It's Hard Out Here For A Critic

By and large, writing about movies, music and books is a great gig. You'll never get rich, but if you're the kind of person inclined to spend your money on movies, music and books, you save some dough, since a lot of that stuff comes in the mail. And what you don't want, you can sell off, so long as it doesn't have "PROMOTIONAL" stamped on it. Even if it does, so be it. When it comes to music, I really just want to hear the songs.

But that's been getting tougher lately. More and more, labels have been sending out promotional CDs that have been copy-protected and "watermarked." They won't play in my computer. They won't play on my living room stereo (which has a built-in CD burner). I had to buy a portable discman a month ago just so I could listen to some of the stuff I get assigned to review. And when the review's done, the CD's pretty much useless, since I can't rip the tracks into my iPod. If I ever want to hear the new Foo Fighters again, I've either got to drag out my discman or buy a finalized copy.

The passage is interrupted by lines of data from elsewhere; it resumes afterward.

-- ==== Sys2Proof/Safety.lean ====
section
/-! DEFINITION. What counts as a good state and a safe run, in the terms the statements use. -/

namespace Sys2Proof.Machine

/-- R33 for one writer of capacity `wcap`: (a) every byte below 128; (b) every stream bit at or past the
cursor 0, and no byte held past the cursor's; (c) `size` at most `WCAP`; and `WNBIT` in 0..6 (R32). -/
def Writer.wf (wcap : Nat) (wr : Writer) : Bool :=
  sevenBitClean wr.buf
  && decide (wr.buf.length = wr.size)
  && (List.range 7).all (fun k => decide (k < wr.nbit.toNat) || !bitAt wr.buf (7 * wr.nb + k))
  && decide (wr.size ≤ wcap)
  && decide (wr.nbit.toNat ≤ 6)

/-- R343 (a) to (d), with the range of `STEP` that R41 and R320 leave in each state. -/
def State.sessionWf (s : State) : Bool :=
  match s.sstate with
  | .closed => !s.pending && !s.readyF && !s.hbEn && s.queue.isEmpty && decide (s.stepReg.toNat ≤ 8)
  | .opening =>
      s.pending && !s.readyF && (s.hbEn == decide (3 ≤ s.stepReg.toNat)) && s.queue.isEmpty
        && decide (1 ≤ s.stepReg.toNat) && decide (s.stepReg.toNat ≤ 7)
  | .ready => !s.pending && s.readyF && s.hbEn && decide (s.stepReg.toNat = 8)

/-- R48: at most `QCAP` packets, each 7-bit-clean and at most `WCAP` bytes. -/
def State.queueWf (s : State) : Bool :=
  decide (s.queue.length ≤ s.params.qcap)
  && s.queue.all fun p => sevenBitClean p && decide (p.length ≤ s.params.wcap)

/-- Whether an event puts only 7-bit-clean bytes on the wire (R15, R109). -/
def Event.clean : Event → Bool
  | .tx _ payload _ => sevenBitClean payload
  | .stuck _ => true
  | .ready => true
  | .aborted => true
  | .msg _ _ => true

/-- The good states: the parameters in R10's ranges, R33 for every one of the `NW` writers, R343's laws,
R48, `FAULT` a code of R360, the display in canonical form, and only 7-bit-clean bytes sent so far. -/
def State.wf (s : State) : Bool :=
  s.params.wellFormed
  && decide (s.writers.length = s.params.nw)
  && s.writers.all (Writer.wf s.params.wcap)
  && s.sessionWf
  && s.queueWf
  && decide (s.fault.toNat ≤ 0x0A)
  && s.dev.display.wf
  && s.events.all Event.clean

/-- Whether an event is a transmission (R113). -/
def Event.isTx : Event → Bool
  | .tx _ _ _ => true
  | .stuck _ => false
  | .ready => false
  | .aborted => false
  | .msg _ _ => false

/-- The transmissions among the events so far, in order. -/
def State.sent (s : State) : List Event := s.events.filter Event.isTx

/-- Instructions run one after another, stopping at the first fault or refusal (R84). -/
def execAll : List Instr → State → Host.Outcome State Fault Refusal
  | [], s => .next s
  | i :: is, s =>
      match exec i s with
      | .next t => execAll is t
      | .fault f => .fault f
      | .refused r => .refused r

/-- A run of `k` steps that stops at no fault and no refusal. -/
def State.runsSafely (s : State) (k : Nat) : Prop :=
  ∃ t, Host.Core.run Sys2Proof.core k s = .next t

end Sys2Proof.Machine
end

In theory, these measures are supposed to prevent piracy, but the logic seems a little off. If the disc has been watermarked so that my identity is embedded in the tracks, why does it have to be copy-protected to boot? And more than once I've gotten a copy-protected CD that's been available for a week or more on iTunes, which means that theoretically someone could've paid $9.99 and posted the tracks anywhere. In fact, once this year, when a publicist could only send me a link to a streaming version of a record I was supposed to review, I got a friend to find a copy on-line and burn it for me. Yo-ho-ho.

Now, this is a petty, inside-baseball complaint, I realize. But the critic community has increasingly been treated like criminals by the people who are supposed to be helping us do our jobs (and, in theory, publicize their clients' work). We get "wanded" at movie screenings, we get asked to go to "listening parties" rather than getting advance CDs, and when we get CDs, we can't play them. What recourse do we have? Not much. We can just refuse to write a review … which in a lot of cases wouldn't break the publicists' hearts.

Or we could suck it up, pay our own way in the world, and just run reviews a week or so after release dates. I'd be fine with that, truth be told. Anything not to have to do this little piracy dance anymore.